-- ==== Sys2Proof/Config.lean ====
section
/-! DEFINITION. The free values: what the spec leaves open is an opaque constant here, with no body, so
that no proof can lean on a value of it. The sizes the spec fixes stand here too. -/

namespace Sys2Proof

/-- FREE VALUE (R165, log 10). When refill reads and a report write are created at one instant, either
may join the own-request queue first. Applied to the count of free values used, it gives the position
at which the report write joins among them (taken modulo the number of positions). -/
opaque Config.ownJoinPosition : Nat → Nat

/-- FREE VALUE (R172 item 2 not met, log 11). The k-th beat that an OK response on a refill tag did not
bring, by the count of free values used. -/
opaque Config.unreturnedBeat : Nat → Nat → Beat

/-- FREE VALUE (R106, log 12). What a byte of a manifest buffer beat that is not present holds, by
window offset: "Contents not defined". -/
opaque Config.absentBufferByte : Nat → Byte

/-- The entries of the run table (R20). -/
def Config.runEntries : Nat := 256

/-- The slots of the staging store (R22). -/
def Config.stagingSlots : Nat := 1024

/-- The entries of the host port's inbound queue (R162). -/
def Config.inboundEntries : Nat := 16

/-- The bytes of an address page, which no request crosses (R87). -/
def Config.pageBytes : Nat := 4096

/-- The bytes of the manifest window (R102). -/
def Config.windowBytes : Nat := 4096

/-- One past the last byte address: 2^40 (R115, R116). -/
def Config.addressEnd : Nat := 2 ^ 40

end Sys2Proof
end

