-- ==== Sys2Proof/Machine/Digest.lean ====
section
/-! DEFINITION. SHA-256, the public hash function that R45 takes as a fixed function of a byte string,
and the contexts of R46. Its constants and round function are the public standard's (log 13). -/

namespace Sys2Proof.Machine

/-- The function's initial value (R46). -/
def initialHash : HashState :=
  { a := 0x6a09e667, b := 0xbb67ae85, c := 0x3c6ef372, d := 0xa54ff53a, e := 0x510e527f, f := 0x9b05688c, g := 0x1f83d9ab, h := 0x5be0cd19 }

/-- The 64 round constants. -/
def roundConstants : List W32 :=
  [0x428a2f98, 0x71374491, 0xb5c0fbcf, 0xe9b5dba5, 0x3956c25b, 0x59f111f1, 0x923f82a4, 0xab1c5ed5] ++
  [0xd807aa98, 0x12835b01, 0x243185be, 0x550c7dc3, 0x72be5d74, 0x80deb1fe, 0x9bdc06a7, 0xc19bf174] ++
  [0xe49b69c1, 0xefbe4786, 0x0fc19dc6, 0x240ca1cc, 0x2de92c6f, 0x4a7484aa, 0x5cb0a9dc, 0x76f988da] ++
  [0x983e5152, 0xa831c66d, 0xb00327c8, 0xbf597fc7, 0xc6e00bf3, 0xd5a79147, 0x06ca6351, 0x14292967] ++
  [0x27b70a85, 0x2e1b2138, 0x4d2c6dfc, 0x53380d13, 0x650a7354, 0x766a0abb, 0x81c2c92e, 0x92722c85] ++
  [0xa2bfe8a1, 0xa81a664b, 0xc24b8b70, 0xc76c51a3, 0xd192e819, 0xd6990624, 0xf40e3585, 0x106aa070] ++
  [0x19a4c116, 0x1e376c08, 0x2748774c, 0x34b0bcb5, 0x391c0cb3, 0x4ed8aa4a, 0x5b9cca4f, 0x682e6ff3] ++
  [0x748f82ee, 0x78a5636f, 0x84c87814, 0x8cc70208, 0x90befffa, 0xa4506ceb, 0xbef9a3f7, 0xc67178f2]

/-- Big-endian words of a block. -/
def blockWords : List Byte → List W32
  | p :: q :: r :: s :: rest => (p ++ q ++ r ++ s) :: blockWords rest
  | _ => []

/-- The message schedule's next word, from the last sixteen. -/
def scheduleNext (w : List W32) : W32 :=
  let x := w.getD 1 0
  let y := w.getD 14 0
  (y.rotateRight 17 ^^^ y.rotateRight 19 ^^^ y >>> 10) + w.getD 9 0 +
    (x.rotateRight 7 ^^^ x.rotateRight 18 ^^^ x >>> 3) + w.getD 0 0

/-- One round, with its constant and its schedule word. -/
def hashRound (s : HashState) (k w : W32) : HashState :=
  let t1 := s.h + (s.e.rotateRight 6 ^^^ s.e.rotateRight 11 ^^^ s.e.rotateRight 25) +
    ((s.e &&& s.f) ^^^ (~~~s.e &&& s.g)) + k + w
  let t2 := (s.a.rotateRight 2 ^^^ s.a.rotateRight 13 ^^^ s.a.rotateRight 22) +
    ((s.a &&& s.b) ^^^ (s.a &&& s.c) ^^^ (s.b &&& s.c))
  { a := t1 + t2, b := s.a, c := s.b, d := s.c, e := s.d + t1, f := s.e, g := s.f, h := s.g }

/-- The rounds over the constants left, with the window of the last sixteen schedule words. -/
def hashRounds : List W32 → List W32 → HashState → HashState
  | [], _, s => s
  | k :: ks, w, s => hashRounds ks (w.tail ++ [scheduleNext w]) (hashRound s k (w.headD 0))

/-- Compression of a 64-byte block into the hash state (R46). -/
def compress (s : HashState) (block : List Byte) : HashState :=
  let r := hashRounds roundConstants (blockWords block) s
  { a := s.a + r.a, b := s.b + r.b, c := s.c + r.c, d := s.d + r.d,
    e := s.e + r.e, f := s.f + r.f, g := s.g + r.g, h := s.h + r.h }

/-- The hash state read out as 32 bytes (R59). -/
def hashDigest (s : HashState) : Digest :=
  digestOfBytes ([s.a, s.b, s.c, s.d, s.e, s.f, s.g, s.h].flatMap (fun x => beBytes 4 x.toNat))

/-! ### Contexts -/

/-- A fresh context (R53). -/
def freshContext : Context := { hash := initialHash, block := [], total := 0, seeded := false }

/-- Bytes enter the partial block at the beginning of a step (R46, R57; log 18). -/
def takeBytes (c : Context) (bytes : List Byte) : Context :=
  { c with block := c.block ++ bytes, total := c.total + bytes.length }

/-- The predecessor's result digest enters as the seed (R53). -/
def takeSeed (c : Context) (seed : Digest) : Context :=
  { takeBytes c (digestBytes seed) with seeded := true }

/-- A full block is compressed within the step (R46, R57). -/
def compressFull (c : Context) : Context :=
  if 64 ≤ c.block.length then
    { c with hash := compress c.hash (c.block.take 64), block := c.block.drop 64 }
  else c

/-- The closing block: the partial block, the byte 80H, zero bytes, and the bit count as eight bytes most
significant first (R59). -/
def closingBlock (c : Context) : List Byte :=
  c.block ++ [0x80] ++ List.replicate (55 - c.block.length) 0 ++ beBytes 8 (8 * c.total)

/-- The result of finalisation (R59). -/
def finalResult (c : Context) : Digest := hashDigest (compress c.hash (closingBlock c))

/-- The digest of a byte string that comes in whole beats, as an engine computes it step by step (R45). -/
def digestOfBeats (beats : List Beat) : Digest :=
  finalResult (beats.foldl (fun c b => compressFull (takeBytes c (beatBytes b))) freshContext)

end Sys2Proof.Machine
end

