/-! ### What holds at every step -/

/-- The phase changes at the events of R101 alone: resets; the end of sensing; in MANIFEST_LOADING a write
into the window that fails the attempt, the end of a manifest beat step or the response to a window write
that lets the check begin, and a failed window write; the end of the check; the end of parsing; and in
REJECTED a write into the window. UNPROVISIONED, ARMED and LOCKOUT are left by a reset alone, and every step
keeps the attempt counter and the phase in agreement (R120). A row that brings a response of memory for a
forwarded write is routed by the tag it carries (R167; log 20), so each such row is named. -/
def Obligations.PhaseChanges : Prop :=
  (∀ (c : Instr) (s t : State), s.manifest.attemptsOk → exec c s = .next t →
    let failed := t.manifest.phase = .rejected ∨ t.manifest.phase = .lockout
    let absorbed := ∃ n, s.manifest.length = some n ∧ 64 * n ≤ s.manifest.absorbOffset
    let writesWindow := ∃ tag addr beats d, c = .hostWriteAccept tag addr beats ∧
      classify s addr.toNat = .window d
    t.manifest.phase = s.manifest.phase ∨
    ((c = .coldReset ∨ c = .warmReset) ∧ t.manifest.phase = .sensing) ∨
    (s.manifest.phase = .sensing ∧ (∃ p a, c = .sensingDone p a) ∧
      (t.manifest.phase = .lockout ∨ t.manifest.phase = .unprovisioned ∨
        t.manifest.phase = .manifestLoading)) ∨
    (s.manifest.phase = .manifestLoading ∧ writesWindow ∧ failed) ∨
    (s.manifest.phase = .manifestLoading ∧ c = .manifestBeatStepDone ∧ absorbed ∧
      s.manifest.windowWrites = [] ∧ t.manifest.phase = .manifestCheck) ∨
    (s.manifest.phase = .manifestLoading ∧
      (∃ (tag : Nat) (status : LinkStatus), (c = .fwdWriteResponse tag status ∨
          c = .reportWriteResponse tag status ∨ ∃ data, c = .unknownTagResponse .write tag status data) ∧
        (t.manifest.phase = .manifestCheck ∧ absorbed ∧
            (∀ w ∈ s.manifest.windowWrites, w = tag ∧ status = .ok) ∨
          failed ∧ tag ∈ s.manifest.windowWrites ∧ status ≠ .ok))) ∨
    (s.manifest.phase = .manifestCheck ∧ c = .manifestCheckDone ∧ (t.manifest.phase = .parsing ∨ failed)) ∨
    (s.manifest.phase = .parsing ∧ c = .parsingDone ∧ (t.manifest.phase = .armed ∨ failed)) ∨
    (s.manifest.phase = .rejected ∧ writesWindow ∧
      (t.manifest.phase = .manifestLoading ∨ t.manifest.phase = .lockout))) ∧
  (∀ s t : State, s.manifest.attemptsOk → step s = .next t → t.manifest.attemptsOk)

/-- R6, R9, R14: while the tables stand, every image moves forwards through its states within its epoch and a
terminal state is not left, but for a reopen, which brings it to DECLARED with cursor 0 and its next epoch; and
what is declared never changes (R1). A reopen is taken from a REOPEN command, its row (by itself: log 6) or a
write of header beat 1 with the kind byte 01H, that is new and passes its checks, and takes the image it names
and that image's dependents alone. -/
def Obligations.ImagesMoveForwardOrReopen : Prop :=
  ∀ (c : Instr) (s t : State), exec c s = .next t → s.manifest.phase = .armed →
    t.manifest.phase = .armed → s.manifest.windowWrites = [] → s.measure.predecessorsLower →
    t.measure.segments = s.measure.segments ∧ t.measure.images.length = s.measure.images.length ∧
    ∀ i g, s.measure.image? i = some g → ∃ g', t.measure.image? i = some g' ∧
      g'.declared = g.declared ∧
      ((g'.epoch = g.epoch ∧ g.state.movesTo g'.state) ∨
        (g'.state = .declared ∧ g'.cursor = 0 ∧ g'.epoch = g.epoch + 1 ∧
          ∃ (seq image : BitVec 8),
            (c = .reopen seq image ∨ ∃ tag addr b, c = .hostWriteAccept tag addr [b] ∧
              classify s addr.toNat = .header 1 ∧ b.data.extractLsb' 24 8 = 1 ∧
              b.data.extractLsb' 16 8 = seq ∧ b.data.extractLsb' 32 8 = image) ∧
            seq ≠ s.report.lastSeq ∧ commandResult s (some .reopen) image.toNat = .done ∧
            (i = image.toNat ∨ i ∈ s.measure.dependents image.toNat)))

/-- Every step keeps the laws of the run table and the staging store (R20, R21, R22, R33); and, with the laws of
the engine pool (R19, R47, R50, R52, R62, R70, R72), the place of every image: the cursor and what is handed
off never pass its length (R18), and its runs lie at or above them and within the length (R21). -/
def Obligations.RunTableKept : Prop :=
  (∀ s t : State, s.measure.runTableOk → step s = .next t → t.measure.runTableOk) ∧
  (∀ s t : State, s.measure.runTableOk → s.measure.placesOk → s.measure.poolOk → s.measure.waitList.Nodup →
    s.tablesOk → step s = .next t → t.measure.placesOk ∧ t.measure.poolOk)

/-- Every step keeps the manifest buffer in its canonical form, within the length (R106, R108). -/
def Obligations.BufferKept : Prop :=
  ∀ s t : State, s.manifest.bufferOk → step s = .next t → t.manifest.bufferOk
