-- ==== Sys2Proof/Laws/Evolves.lean ====
section
/-! SUPPORT. What the shared operations other than the measuring of a write and a reopen can do to the
images and the tables: each image moves forwards alone, loses runs alone, and keeps what is declared. -/

namespace Sys2Proof.Laws

open Sys2Proof.Machine

/-- What can become of one image. -/
structure ImageEvolves (g g' : Image) : Prop where
  declared : g'.declared = g.declared
  epoch : g'.epoch = g.epoch
  inFlight : g'.inFlight ≤ g.inFlight
  state : g.state.movesTo g'.state
  entries : g'.entriesUsed ≤ g.entriesUsed
  slots : g'.slotsUsed ≤ g.slotsUsed
  runs : runsOk g.runs → runsOk g'.runs

theorem ImageEvolves.refl (g : Image) : ImageEvolves g g :=
  ⟨rfl, rfl, Nat.le_refl _, .inl rfl, Nat.le_refl _, Nat.le_refl _, id⟩

theorem movesTo_trans {a b c : ImageState} (h : a.movesTo b) (h' : b.movesTo c) : a.movesTo c := by
  unfold ImageState.movesTo at *
  rcases h with rfl | h
  · exact h'
  · rcases h' with rfl | h'
    · exact .inr h
    · exact .inr ⟨h.1, Nat.le_trans h.2 h'.2⟩

theorem ImageEvolves.trans {a b c : Image} (h : ImageEvolves a b) (h' : ImageEvolves b c) :
    ImageEvolves a c :=
  ⟨h'.declared.trans h.declared, h'.epoch.trans h.epoch, Nat.le_trans h'.inFlight h.inFlight,
    movesTo_trans h.state h'.state, Nat.le_trans h'.entries h.entries, Nat.le_trans h'.slots h.slots,
    fun x => h'.runs (h.runs x)⟩

/-- What can become of the tables, the queues and the verified record. -/
structure Evolves (m m' : MeasureState) : Prop where
  segments : m'.segments = m.segments
  entries : m'.entries = m.entries
  nextSeq : m'.nextSeq = m.nextSeq
  nextOrder : m'.nextOrder = m.nextOrder
  now : m'.now = m.now
  length : m'.images.length = m.images.length
  images : ∀ i g, m.image? i = some g → ∃ g', m'.image? i = some g' ∧ ImageEvolves g g'
  verified : ∀ i ∈ m.verified, i ∈ m'.verified
  newVerified : ∀ i ∈ m'.verified, i ∈ m.verified ∨ ∃ g d, m'.image? i = some g ∧ g.state = .verified d
  subjects : m.subjects.Nodup → m'.subjects.Nodup
  waitList : m.waitList.Nodup → m'.waitList.Nodup

theorem Evolves.refl (m : MeasureState) : Evolves m m :=
  ⟨rfl, rfl, rfl, rfl, rfl, rfl, fun _ g h => ⟨g, h, .refl g⟩, fun _ h => h, fun _ h => .inl h, id, id⟩

theorem Evolves.trans {a b c : MeasureState} (h : Evolves a b) (h' : Evolves b c) : Evolves a c where
  segments := h'.segments.trans h.segments
  entries := h'.entries.trans h.entries
  nextSeq := h'.nextSeq.trans h.nextSeq
  nextOrder := h'.nextOrder.trans h.nextOrder
  now := h'.now.trans h.now
  length := h'.length.trans h.length
  images := fun i g hg => by
    obtain ⟨g', hg', he⟩ := h.images i g hg
    obtain ⟨g'', hg'', he'⟩ := h'.images i g' hg'
    exact ⟨g'', hg'', he.trans he'⟩
  verified := fun i hi => h'.verified i (h.verified i hi)
  newVerified := fun i hi => by
    rcases h'.newVerified i hi with hi | hi
    · rcases h.newVerified i hi with hi | ⟨g, d, hg, hd⟩
      · exact .inl hi
      · obtain ⟨g', hg', he⟩ := h'.images i g hg
        refine .inr ⟨g', d, hg', ?_⟩
        rcases he.state with hs | hs
        · rw [hs, hd]
        · rw [hd] at hs; simp [ImageState.stage] at hs
    · exact .inr hi
  subjects := fun x => h'.subjects (h.subjects x)
  waitList := fun x => h'.waitList (h.waitList x)

/-- A change of engines, lists of waiting and refill tags alone. -/
theorem Evolves.of_same {m m' : MeasureState}
    (h : (m'.segments, m'.images, m'.entries, m'.nextSeq, m'.nextOrder, m'.now, m'.verified, m'.subjects) =
      (m.segments, m.images, m.entries, m.nextSeq, m.nextOrder, m.now, m.verified, m.subjects))
    (hw : m.waitList.Nodup → m'.waitList.Nodup) : Evolves m m' := by
  simp only [Prod.mk.injEq] at h
  obtain ⟨h1, h2, h3, h4, h5, h6, h7, h8⟩ := h
  refine ⟨h1, h3, h4, h5, h6, by rw [h2], fun i g hg => ⟨g, ?_, .refl g⟩, by rw [h7]; exact fun _ h => h,
    by rw [h7]; exact fun _ h => .inl h, by rw [h8]; exact id, hw⟩
  rw [image?_congr h2, hg]

/-- A change of one record. -/
theorem evolves_modImage (m : MeasureState) (i : Nat) (f : Image → Image)
    (hf : ∀ g, m.image? i = some g → ImageEvolves g (f g)) : Evolves m (m.modImage i f) := by
  refine ⟨rfl, rfl, rfl, rfl, rfl, by simp, fun j g hg => ?_, fun _ h => h, fun _ h => .inl h, id, id⟩
  rw [image?_modImage]
  by_cases hij : i = j
  · subst hij
    exact ⟨f g, by simp [hg], hf g hg⟩
  · exact ⟨g, by simp [hij, hg], .refl g⟩

theorem evolves_enqueue (m : MeasureState) (i : Nat) : Evolves m (m.enqueue i) :=
  ⟨rfl, rfl, rfl, rfl, rfl, rfl, fun _ g h => ⟨g, h, .refl g⟩, fun _ h => h, fun _ h => .inl h,
    fun h => nodup_joinTail h i, id⟩

/-- A change of a record that keeps all that an invariant speaks of. -/
theorem ImageEvolves.of_same {g g' : Image} (h : g'.declared = g.declared) (he : g'.epoch = g.epoch)
    (hi : g'.inFlight ≤ g.inFlight) (hs : g.state.movesTo g'.state) (hr : g'.runs = g.runs) :
    ImageEvolves g g' :=
  ⟨h, he, hi, hs, Nat.le_of_eq (by simp only [Image.entriesUsed, hr]),
    Nat.le_of_eq (by simp only [Image.slotsUsed, hr]), by rw [hr]; exact id⟩

theorem runsOk_nil : runsOk [] := ⟨List.Pairwise.nil, by simp⟩

/-- A change of a record that drops its runs. -/
theorem ImageEvolves.of_nil {g g' : Image} (h : g'.declared = g.declared) (he : g'.epoch = g.epoch)
    (hi : g'.inFlight ≤ g.inFlight) (hs : g.state.movesTo g'.state) (hr : g'.runs = []) :
    ImageEvolves g g' :=
  ⟨h, he, hi, hs, by simp [Image.entriesUsed, hr], by simp [Image.slotsUsed, hr], fun _ => hr ▸ runsOk_nil⟩

theorem evolves_enter (m : MeasureState) (i : Nat) (st : ImageState)
    (h : ∀ g, m.image? i = some g → g.state.movesTo st) : Evolves m (m.enter i st) := by
  refine .trans (evolves_modImage m i _ fun g hg => ?_) (.trans (evolves_modImage _ i _ fun g hg => ?_)
    (evolves_enqueue _ i))
  · exact .of_same rfl rfl (Nat.le_refl _) (h g hg) rfl
  · exact .of_same rfl rfl (Nat.le_refl _) (.inl rfl) rfl

theorem evolves_modEngine (m : MeasureState) (e : EngineId) (f : Engine → Engine) :
    Evolves m (m.modEngine e f) := .of_same rfl id

theorem evolves_mapEngines (m : MeasureState) (f : Engine → Engine) : Evolves m (m.mapEngines f) :=
  .of_same rfl id

theorem evolves_setRefillTag (m : MeasureState) (t : Fin 8) (r : RefillTag) :
    Evolves m (m.setRefillTag t r) := .of_same rfl id

theorem evolves_hold (m : MeasureState) (e : EngineId) : Evolves m (m.hold e) := .of_same rfl id

theorem evolves_dropWork (m : MeasureState) (i : Nat) : Evolves m (m.dropWork i) := by
  refine .trans (evolves_modImage m i _ fun g _ => ?_) (.of_same rfl fun h => nodup_leave h i)
  exact .of_nil rfl rfl (Nat.le_refl _) (.inl rfl) rfl

/-! ### Break and verdict -/

theorem movesTo_broken {st : ImageState} (h : st.isMeasuring = true) (why : BreakReason) :
    st.movesTo (.broken why) := by
  cases st <;> simp_all [ImageState.isMeasuring, ImageState.movesTo, ImageState.stage]

theorem evolves_breakOne (m : MeasureState) (i : Nat) (why : BreakReason) : Evolves m (m.breakOne i why) := by
  unfold MeasureState.breakOne
  split
  · rename_i hm
    refine (evolves_dropWork m i).trans (.trans (evolves_mapEngines _ _) (evolves_enter _ i _ fun g hg => ?_))
    rw [image?_mapEngines, image?_dropWork, if_pos rfl] at hg
    obtain ⟨g0, hg0, rfl⟩ := Option.map_eq_some_iff.1 hg
    rw [MeasureState.isMeasuring, hg0] at hm
    exact movesTo_broken (by simpa using hm) why
  · exact .refl m

theorem evolves_foldl {α : Type} (f : MeasureState → α → MeasureState) (h : ∀ m a, Evolves m (f m a))
    (l : List α) (m : MeasureState) : Evolves m (l.foldl f m) :=
  foldl_rel Evolves .refl (fun _ _ _ => .trans) f h l m

theorem evolves_failDependents (m : MeasureState) (x : Nat) : Evolves m (m.failDependents x) :=
  evolves_foldl _ (fun m d => evolves_breakOne m d _) _ m

theorem evolves_breakImage (m : MeasureState) (i : Nat) (why : BreakReason) :
    Evolves m (m.breakImage i why) := by
  unfold MeasureState.breakImage
  split
  · exact (evolves_breakOne m i why).trans (evolves_failDependents _ i)
  · exact .refl m

theorem verdictState_cases (g : Image) (r : PendingResult) :
    verdictState g r = .recorded r.digest ∨ verdictState g r = .verified r.digest ∨
      verdictState g r = .mismatched r.digest := by
  unfold verdictState
  split
  · exact .inl rfl
  · split
    · exact .inr (.inl rfl)
    · exact .inr (.inr rfl)

theorem movesTo_verdict {st : ImageState} (h : st.isFinishing = true) (g : Image) (r : PendingResult) :
    st.movesTo (verdictState g r) := by
  cases st <;> simp [ImageState.isFinishing] at h
  rcases verdictState_cases g r with h | h | h <;> rw [h] <;> simp [ImageState.movesTo, ImageState.stage]

theorem evolves_verdict (m : MeasureState) (i : Nat) (r : PendingResult) : Evolves m (m.verdict i r) := by
  unfold MeasureState.verdict
  split
  · exact .refl m
  · rename_i g hg
    split
    · rename_i hf
      have h1 : Evolves m ((m.mapEngines (·.lapse i)).enter i (verdictState g r)) := by
        refine (evolves_mapEngines m _).trans (evolves_enter _ i _ fun g' hg' => ?_)
        rw [image?_mapEngines, hg] at hg'
        cases hg'
        exact movesTo_verdict hf g r
      have hi : ((m.mapEngines (·.lapse i)).enter i (verdictState g r)).image? i =
          some { g with state := verdictState g r, transitions := saturate (g.transitions + 1) } := by
        rw [image?_enter, if_pos rfl, image?_mapEngines, hg]; rfl
      simp only
      split
      · rename_i d hd
        refine h1.trans ⟨rfl, rfl, rfl, rfl, rfl, rfl, fun _ g h => ⟨g, h, .refl g⟩,
          fun j hj => (mem_joinTail _ _ _).2 (.inl hj), fun j hj => ?_, id, id⟩
        rcases (mem_joinTail _ _ _).1 hj with hj | rfl
        · exact .inl hj
        · exact .inr ⟨_, d, hi, hd⟩
      · exact h1.trans (evolves_failDependents _ i)
      · exact h1
    · exact .refl m

end Sys2Proof.Laws
end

::::::::::

■ EXERCISE BRIEF ■
The required answer is the exact run of lines above starting at the line with "let t1 := s.h" and ending at the line with "((s.a &&& s.b) ^^^ (s.a", with both ends present.

■ SOLUTION FOR THIS PROBLEM ■
  let t1 := s.h + (s.e.rotateRight 6 ^^^ s.e.rotateRight 11 ^^^ s.e.rotateRight 25) +
    ((s.e &&& s.f) ^^^ (~~~s.e &&& s.g)) + k + w
  let t2 := (s.a.rotateRight 2 ^^^ s.a.rotateRight 13 ^^^ s.a.rotateRight 22) +
    ((s.a &&& s.b) ^^^ (s.a &&& s.c) ^^^ (s.b &&& s.c))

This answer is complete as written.